Hain links the story of his own faith journey to the teachings of the book. This is a powerful way to make the recommendations in the book come alive. Using a simple, relatable style, Hain shares the challenges he has faced in integrating his faith in all aspects of his own life since he joined the Church in 2006. He suggests that opening up your life, experiences and beliefs will be beneficial to you and to those around you in your workplace, and he puts that into practice with the readers of his book, to excellent results. The reader sees a man who is genuine in his desire to improve himself and his experiences, and that greatly increases the credibility of the suggestions in the book.
In addition, the ideas in “The Catholic Briefcase” are soundly supported by Scripture and by quotations from historical figures from the Catholic Church. Interviews with Catholic business leaders about their experiences add additional weight to Hain’s arguments and prove that the methods suggested in the book can change the impact a person can make.

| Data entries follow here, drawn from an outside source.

-- ==== Sys2Proof/Machine/Ops.lean ====
section
/-! DEFINITION. The named operations over registers, the position of a strand, taking a trap and returning from
one, ending a strand, and the kill test. -/
namespace Sys2Proof.Machine
open Sys2Proof

/-- The outcome of a step or a meaning. -/
abbrev Out := Host.Outcome State Fault Refusal

/-- The core that moves; 0 where no core does. -/
def Agent.coreOf : Agent → Nat
  | .strand c => c
  | .queue c _ => c
  | _ => 0

def State.me (s : State) : Nat := s.agent.coreOf

/-- The physical die of a core (R10). -/
def dieOfCore (c : Nat) : Nat := c / 64

/-- The quad position of a core (R86). -/
def quadPos (c : Nat) : Nat := c % 2 + 2 * (c / 8 % 2)

/-- The array a core's quad shares, numbered die x 16 + j x 4 + i (R10). -/
def arrayOf (c : Nat) : Nat := c / 64 * 16 + c / 16 % 4 * 4 + c / 2 % 4

/-- The core at quad position q of array a (R10, R86). -/
def quadCore (a q : Nat) : Nat := a / 16 * 64 + (2 * (a % 16 / 4) + q / 2) * 8 + 2 * (a % 4) + q % 2

def State.th (s : State) (c : Nat) : Thread := (s.core c).th
def State.setTh (s : State) (c : Nat) (t : Thread) : State := s.setCore c { s.core c with th := t }
def State.launch (s : State) (l : Nat) : Launch := smGet {} l s.work.launches
def State.setLaunch (s : State) (l : Nat) (x : Launch) : State :=
  { s with work := { s.work with launches := smPut l x s.work.launches } }
def State.queue (s : State) (q : Nat) : Option QRec := smFind q s.work.queues
def State.setQueue (s : State) (q : Nat) (x : QRec) : State :=
  { s with work := { s.work with queues := smPut q x s.work.queues } }

/-! ### Registers -/

/-- S[n] with its D bit; s0 reads as zero (R86). -/
def Thread.rdS (t : Thread) (n : BitVec 5) : SReg := if n = 0#5 then {} else t.regs.s.get n.toFin

/-- A write to a scalar register; a write to s0 is discarded (R86, R306). -/
def Thread.wrS (t : Thread) (n : BitVec 5) (v : Word) (d : Bool) : Thread :=
  if n = 0#5 then t
  else { t with regs := { t.regs with s := t.regs.s.set n.toNat { val := v, d := d } n.isLt } }

/-- The physical vector code of a logical one (R89): rotating registers map under ROT.VB. -/
def mapV (vb : BitVec 5) (n : BitVec 6) : BitVec 6 :=
  if 16 ≤ n.toNat ∧ n.toNat ≤ 47 then BitVec.ofNat 6 (16 + (n.toNat - 16 + 32 - vb.toNat) % 32) else n

/-- The physical predicate of a logical one (R89). -/
def mapP (pb : BitVec 4) (n : BitVec 5) : BitVec 5 :=
  if 8 ≤ n.toNat ∧ n.toNat ≤ 23 then BitVec.ofNat 5 (8 + (n.toNat - 8 + 16 - pb.toNat) % 16) else n

/-- A 32-bit literal repeated 64 times (R127). -/
def litRep : Nat → BitVec 32 → Nat
  | 0, _ => 0
  | n + 1, x => litRep n x * 2 ^ 32 + x.toNat

def litVec (x : BitVec 32) : VReg := BitVec.ofNat 2048 (litRep 64 x)

/-- A vector source by physical code (Table 4-4); `lit` is the literal word. -/
def Regs.rdV (r : Regs) (n : BitVec 6) (lit : BitVec 32) : VCell :=
  if h : n.toNat < 48 then r.v.get ⟨n.toNat, h⟩
  else if h : n.toNat - 48 < 8 then r.o.get ⟨n.toNat - 48, h⟩
  else if n.toNat = 56 then r.lr
  else if n.toNat = 58 then { val := litVec lit }
  else {}

/-- A vector destination by physical code (Table 4-4); a write to vz is discarded. -/
def Regs.wrV (r : Regs) (n : BitVec 6) (x : VCell) : Regs :=
  if h : n.toNat < 48 then { r with v := r.v.set n.toNat x h }
  else if h : n.toNat - 48 < 8 then { r with o := r.o.set (n.toNat - 48) x h }
  else if n.toNat = 56 then { r with lr := x }
  else r

/-- A predicate by physical number; p0 reads as all ones with D clear (R86). -/
def Regs.rdP (r : Regs) (n : BitVec 5) : PCell :=
  if n = 0#5 then { val := BitVec.allOnes 256 }
  else if h : n.toNat < 24 then r.p.get ⟨n.toNat, h⟩
  else {}

/-- A write to p0 is discarded (R86). -/
def Regs.wrP (r : Regs) (n : BitVec 5) (x : PCell) : Regs :=
  if n = 0#5 then r
  else if h : n.toNat < 24 then { r with p := r.p.set n.toNat x h }
  else r

/-! ### VMODE and the control registers kept as words -/

def vmEt (vm : Word) : Et := (Et.ofCode (nbits vm.toNat 0 4)).getD .fp32
def vmRm (vm : Word) : Rm := Rm.ofBits (vm.extractLsb' 4 2)
def vmPg0 (vm : Word) : BitVec 5 := vm.extractLsb' 8 5
def vmPg1 (vm : Word) : BitVec 5 := vm.extractLsb' 16 5
def vmSat (vm : Word) : Bool := vm.getLsbD 24

/-- A masked write of VMODE (R97): reserved ET and PG values leave their field unchanged. -/
def vmodeWrite (old new : Word) (mask : BitVec 5) : Word :=
  let et : BitVec 4 := if mask.getLsbD 0 && decide ((new.extractLsb' 0 4).toNat ≤ 10) then new.extractLsb' 0 4
    else old.extractLsb' 0 4
  let rm : BitVec 2 := if mask.getLsbD 1 then new.extractLsb' 4 2 else old.extractLsb' 4 2
  let g0 : BitVec 5 := if mask.getLsbD 2 && decide ((new.extractLsb' 8 5).toNat ≤ 23) then new.extractLsb' 8 5
    else old.extractLsb' 8 5
  let g1 : BitVec 5 := if mask.getLsbD 3 && decide ((new.extractLsb' 16 5).toNat ≤ 23) then new.extractLsb' 16 5
    else old.extractLsb' 16 5
  let sat : BitVec 1 := if mask.getLsbD 4 then new.extractLsb' 24 1 else old.extractLsb' 24 1
  0#39 ++ sat ++ 0#3 ++ g1 ++ 0#3 ++ g0 ++ 0#2 ++ rm ++ et

/-! ### The position of the control core -/

/-- The return address: parcel LEN of the block (R306). -/
def Pos.ret (p : Pos) : Word := p.hdr + 2 * p.len.zeroExtend 64

/-- Past n parcels: within the pass, at the next pass, or at the parcel after the block (R85). -/
def Pos.advance (p : Pos) (n : Nat) : Pos :=
  let pc' := p.pc + BitVec.ofNat 64 (2 * n)
  if pc' = p.ret then
    if p.rpt = 0#11 then { p with pc := pc', atHdr := true }
    else { p with pc := p.hdr + 4, rpt := p.rpt - 1, passStart := true }
  else { p with pc := pc' }

/-- The instruction that follows n parcels on in the block, or the parcel after it: TRAP's TPC (R293; DEDUCED, log entry 50). -/
def Pos.follow (p : Pos) (n : Nat) : Pos := { p with pc := p.pc + BitVec.ofNat 64 (2 * n), passStart := false }

/-- A taken branch: the target must be a block header (R85). -/
def Pos.branch (p : Pos) (target : Word) : Pos :=
  { p with pc := target, atHdr := true, passStart := false }

def Thread.advance (t : Thread) (n : Nat) : Thread := { t with pos := t.pos.advance n }
def Thread.branch (t : Thread) (target : Word) : Thread := { t with pos := t.pos.branch target }

/-- The strand of core c goes on to the instruction after this one of n parcels. -/
def State.advance (s : State) (c n : Nat) : State := s.setTh c ((s.th c).advance n)

/-! ### Cancellation at kill points -/

/-- Whether a die has received the cancel token of a cancellation that marks the scope (R59, R60). -/
def cancelledOn (s : State) (die : Nat) (scope : BitVec 16) : Option Nat :=
  (s.hg.cancels.find? (fun k => k.2.marked.contains scope.toNat && k.2.told.contains die)).map (fun k => k.1)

The book is not all theory, however. The most useful aspect of “The Catholic Briefcase” is that it includes a plan for the practical application of these ideas. Specific, easy suggestions for action offer a guide for those who want to put Hain’s theories into practice. In addition, questions for reflection at the end of each chapter make this a valuable handbook for discussion groups.
“The Catholic Briefcase” focuses on everyday practices. Instead of pointing to “big” moments such as difficult decisions or times of change, Hain gives concrete suggestions for how to approach daily routines and cultivate habits that will support the ongoing integration of faith and work. One of the most appealing suggestions in “The Catholic Briefcase” is giving yourself time to think and time to pray. Cutting down on interruptions—and sometimes setting technology aside—are excellent ways to carve out the time and solitude to think. Hain also recommends consciously scheduling in times to pray throughout the day, incorporating a daily Mass if possible. In both cases, the time to meditate and reflect allows for recharging and reconnection. According to Hain, another impactful method for incorporating faith and work is being a good steward and helping others to the best of your talents. This strikes a particularly strong chord in the current economy.
“The Catholic Briefcase” is full of simple, useful ideas that make sense. By putting these ideas together along with guidelines for putting them into practice, this author has produced a handy guidebook for anyone who wants to incorporate faith as a foundation for his or her working life.
Author Randy Hain is an active member of St. Peter Chanel Church in Roswell and leads the St. Peter Chanel Business Association. He is a frequent speaker and panelist on a variety of topics related to business and faith in the Atlanta area and an avid writer for various business and faith publications. He will be signing copies of his book on Saturday, Nov. 26, from 10 a.m. to 1 p.m. at the Two Hearts Gifts and Books Catholic Shoppe on Woodstock Road, Roswell.